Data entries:
══════════════════════════════

/-- The end of a packet's handling (R424, R425): acknowledged, and with LAST the message is over. -/
def packetEnd (s : State) (h : Hdr) (p : Packet) (m : RxMsg) : State :=
  if p.last then
    let s := if m.refused ∨ m.index = 0 then s else leaveMsg s m.index (msgWriter h m.port m.fn)
    ackLast s h m.code
  else ackDue (modRx s h (fun l => l ++ [{ m with next := p.off + 4096, lastAt := s.now }])) h p.ackReq

/-- A packet of a WRITE or REDUCE message (R403 steps 6 to 10, R425): `right` and `span` give the check of a first packet, `apply` what its bytes do. -/
def packetIn (s : State) (h : Hdr) (op right : Nat) (p : Packet) (span : Nat) (apply : State → RxMsg → State × RxMsg) : State :=
  let a := arrive s h
  if a.2 = false then a.1
  else
    let s := a.1
    let w := msgWriter h p.port p.fn
    if p.first then
      let c := writeCheck s h p.key p.off span right
      let i := keyIndex p.key
      if c = 0 ∧ i ≠ 0 ∧ (getK s i).drafted = true ∧ unitsOk s (getK s i) w p.off span = false then refuseRnr s h
      else
        let m : RxMsg := { op := op, key := p.key, first := p.off, len := p.msgLen, next := p.off, code := c, refused := c != 0, index := i, port := p.port, fn := p.fn, part := [], lastAt := s.now }
        if c ≠ 0 then packetEnd (keyRefused s c) h p m
        else
          let x := apply (if i = 0 then s else enterMsg s i w p.off span) m
          packetEnd x.1 h p x.2
    else
      match rxOf s h op p with
      | none => if p.last then ackLast s h Code.xptRetryExceeded else ackDue s h p.ackReq
      | some m =>
        let s := modRx s h (fun l => l.erase m)
        if m.refused then packetEnd s h p m
        else
          let x := apply s m
          packetEnd x.1 h p x.2

/-- The NAK or ACK of a member for a group stream (R441), the ACK with a code. -/
def groupAck (s : State) (x : McastRx) (nak : Bool) (code : Nat) : State :=
  { s with fab := { s.fab with
    frames := s.fab.frames ++ [if nak then .nak x.src (0x8000 + x.group) x.inc x.next 1 else .ack x.src (0x8000 + x.group) x.inc ((x.next + 2 ^ 24 - 1) % 2 ^ 24) code]
    nakSeq := if nak then satAdd 0xFFFF s.fab.nakSeq 1 else s.fab.nakSeq } }

/-- An ingest multicast opens at a draft node, or is over (R378): the draft is held meanwhile and renewed at the end. -/
def holdDraft (s : State) (node : Handle) (taken : Bool) : State :=
  let f : DraftNode → DraftNode := fun d =>
    if taken then { d with holds := d.holds + 1 } else { d with holds := d.holds - 1, renewed := s.now, term := leaseTerm s }
  { s with rgn := { s.rgn with drafts := mapIf (fun d => d.handle == node) f s.rgn.drafts } }

/-- The layer and first position that the place of an ingest multicast names, and how many rows its bytes are (log 16). -/
def ingestPlace (m : ModelRec) (off len : Nat) : Nat × Nat × Nat := (off / 2 ^ 32, off % 2 ^ 32, len / max 1 (rowBytes m))

/-- The check of an ingest OPEN (R27, R116, R117; DESIGN CHOICE, logs 16 and 20): the draft is there and reserved by the sender at its owner, or its descriptor is here at the mirror; the
rows lie in one page of a layer of the descriptor. -/
def ingestCheck (s : State) (h : Hdr) (node : Handle) (off len : Nat) : Nat :=
  let ended := ((s.rgn.endedDrafts.find? (fun x => x.1 == node)).map (·.2)).getD Code.pubDraftDiscarded
  let known : Bool := if hHome node = self s then s.rgn.drafts.any (fun d => d.handle == node && d.reserver == h.src) else (findHold s node).isSome
  if known = false then (if hHome node = self s then ended else Code.tzBadHandle)
  else
    match boundModel s node with
    | none => Code.tzBadHandle
    | some m =>
      let x := ingestPlace m.desc off len
      if x.1 < m.desc.layers ∧ len = x.2.2 * rowBytes m.desc ∧ x.2.1 % perPage m.desc + x.2.2 ≤ perPage m.desc then 0 else Code.tzFormat

/-- The rows of a whole ingest multicast are stored in the draft (R27, R116): MEM_EXHAUSTED where no frame is free. -/
def ingestLand (s : State) (x : McastRx) (bs : List Byte) : State × Nat :=
  match boundModel s x.subject with
  | none => (s, Code.tzBadHandle)
  | some m =>
    let y := ingestPlace m.desc x.off x.len
    let kind : PageKind := if s.rgn.drafts.any (fun d => d.handle == x.subject) then .draft else .shard
    storeNodePage s x.subject kind m.desc y.1 (y.2.1 / perPage m.desc) (y.2.1 % perPage m.desc) bs

/-- A packet of a group stream at a member (R96, R441): written at the member's own offset under go-back-N over the group; of an ingest multicast, the rows are stored when all are here. -/
def groupPacket (s : State) (h : Hdr) (p : Packet) : State :=
  let g := h.qp - 0x8000
  let mine : McastRx → Bool := fun x => x.src == h.src && x.group == g &&
    decide ((h.psn + 2 ^ 24 - x.psn) % 2 ^ 24 < max 1 (ceilDiv x.len 4096))
  match s.fab.mrx.find? mine with
  | none => { s with fab := { s.fab with discards := s.fab.discards + 1 } }
  | some x =>
    if x.inc ≠ 256 ∧ x.inc ≠ h.inc then { s with fab := { s.fab with discards := s.fab.discards + 1 } }
    else
      let x := { x with inc := h.inc }
      let d := (h.psn + 2 ^ 24 - x.next) % 2 ^ 24
      if d = 0 then
        let off := (h.psn + 2 ^ 24 - x.psn) % 2 ^ 24 * 4096
        let i := keyIndex x.key
        let w := msgWriter h x.port x.fn
        let last : Bool := decide (x.len ≤ off + 4096)
        let start := x.off + off - x.part.length
        let all := x.part ++ p.bytes
        let cut := if x.subject = 0 then sectorCut start all last else if last then (all, []) else ([], all)
        let y := if x.subject = 0 then (regionWrite s i w start cut.1, 0) else if last then ingestLand s x cut.1 else (s, 0)
        let x' := { x with next := (h.psn + 1) % 2 ^ 24, lastAt := s.now, part := cut.2 }
        let s := { y.1 with fab := { y.1.fab with mrx := y.1.fab.mrx.filter (fun y => !(mine y)) ++ [x'] } }
        if last then groupAck (if x.subject = 0 then leaveMsg s i w else holdDraft s x.subject false) x' false y.2
        else if p.ackReq then groupAck s x' false 0
        else s
      else if d < 4096 then groupAck s x true 0
      else groupAck { s with fab := { s.fab with duplicates := wrapAdd 32 s.fab.duplicates 1 } } x false 0

/-- WRITE (R96, R138, R371, R403, R423 to R425, R441): the payload lands at its OFFSET, whole sectors at a time, in the writer's draft where the region is DRAFTED. -/
def execWrite (h : Hdr) (p : Packet) (s : State) : Out :=
  alive s (
    if 0x8000 ≤ h.qp then groupPacket s h p
    else
      packetIn s h 1 rWrite p p.msgLen (fun s m =>
        if m.index = 0 then (s, { m with code := Code.keyInvalid, refused := true })
        else
          let start := p.off - m.part.length
          let x := sectorCut start (m.part ++ p.bytes) p.last
          (regionWrite s m.index (msgWriter h m.port m.fn) start x.1, { m with part := x.2 })))

/-- Merge wire rows into a split's buffer, or take maxima into its GMAX (R184, R188). -/
def splitReduce (s : State) (x : Split) (red : RedSpec) (row0 : Nat) (bs : List Byte) : State × Bool :=
  let put := fun (i : Nat) (f : MergeRow → MergeRow × Bool) (rows : List MergeRow) =>
    (rows.zipIdx.map (fun y => if y.2 = i then (f y.1).1 else y.1), rows.zipIdx.any (fun y => y.2 == i && (f y.1).2))
  let n := if red.op = 4 then wireBytes red.det red.d else 4
  let step := fun (acc : List MergeRow × Bool) (j : Nat) =>
    let b := sliceBytes bs (j * n) n
    let y := put (row0 + j) (fun (old : MergeRow) =>
      if red.op = 4 then mergeRow red.det old (rowOfWire red.det red.d b)
      else ({ old with m := leVal (combineElem { op := 1, fmt := 1, det := false, rowsPer := 0, d := 0 } (leBytes 4 old.m) b) }, false)) acc.1
    (y.1, acc.2 || y.2)
  let r := (List.range (bs.length / n)).foldl step (x.rows, false)
  ({ s with tz := { s.tz with splits := mapIf (fun y => y.instr == x.instr) (fun y => { y with rows := r.1 }) s.tz.splits } }, r.2)

/-- The rows of one layer in a split's buffer, and its stride, as the REDUCE's OFFSET counts them. -/
def splitRow (s : State) (x : Split) (red : RedSpec) (off : Nat) : Nat :=
  match findRun s x.instr with
  | none => 0
  | some r =>
    match findModel s r.ent.a with
    | none => 0
    | some m =>
      let a := attOf r.ent r.blk m.desc
      if red.op = 4 then off / max 1 a.bufStride * a.rows else off / max 1 a.gmaxStride * a.rows + off % max 1 a.gmaxStride / 4

/-- What the bytes of a REDUCE packet do (R163, R164, R437): elements in place, whole rows of a softmax-merge as they are complete, with the previous values kept for a fetch. -/
def reduceApply (h : Hdr) (red : RedSpec) (off : Nat) (bs : List Byte) (s : State) (m : RxMsg) : State × RxMsg :=
  let k : RedOp := { op := red.op, fmt := red.fmt, det := red.det, rowsPer := red.rowsPer, d := red.d }
  let w := msgWriter h m.port m.fn
  let at_ := off - m.first
  let n := if red.op = 4 then wireBytes red.det red.d else elemBytes red.fmt
  let all := m.part ++ bs
  let whole := all.length / n * n
  let start := (at_ - m.part.length) / n
  let failed := fun (y : State × Bool) (rest : List Byte) => (y.1, { m with part := rest, code := if y.2 then Code.tzFormat else m.code })
  match splitOf s m.key with
  | some x => failed (splitReduce s x red (splitRow s x red m.first + start) (all.take whole)) (all.drop whole)
  | none =>
    if red.op = 4 then
      failed (mergeRows s m.index w m.first start k ((List.range (whole / n)).map (fun j => rowOfWire red.det red.d (sliceBytes all (j * n) n)))) (all.drop whole)
    else
      let old := if red.op = 3 then peek s m.index w off bs.length else []
      (combineElems s m.index w m.first at_ k bs, { m with part := m.part ++ old })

══════════════════════════════

ACTION ITEM:
In the data above, find the line that contains "let i := keyIndex p.key", then reproduce exactly every line from the first line through that line.

WORKED SOLUTION:
/-- The end of a packet's handling (R424, R425): acknowledged, and with LAST the message is over. -/
def packetEnd (s : State) (h : Hdr) (p : Packet) (m : RxMsg) : State :=
  if p.last then
    let s := if m.refused ∨ m.index = 0 then s else leaveMsg s m.index (msgWriter h m.port m.fn)
    ackLast s h m.code
  else ackDue (modRx s h (fun l => l ++ [{ m with next := p.off + 4096, lastAt := s.now }])) h p.ackReq

/-- A packet of a WRITE or REDUCE message (R403 steps 6 to 10, R425): `right` and `span` give the check of a first packet, `apply` what its bytes do. -/
def packetIn (s : State) (h : Hdr) (op right : Nat) (p : Packet) (span : Nat) (apply : State → RxMsg → State × RxMsg) : State :=
  let a := arrive s h
  if a.2 = false then a.1
  else
    let s := a.1
    let w := msgWriter h p.port p.fn
    if p.first then
      let c := writeCheck s h p.key p.off span right
      let i := keyIndex p.key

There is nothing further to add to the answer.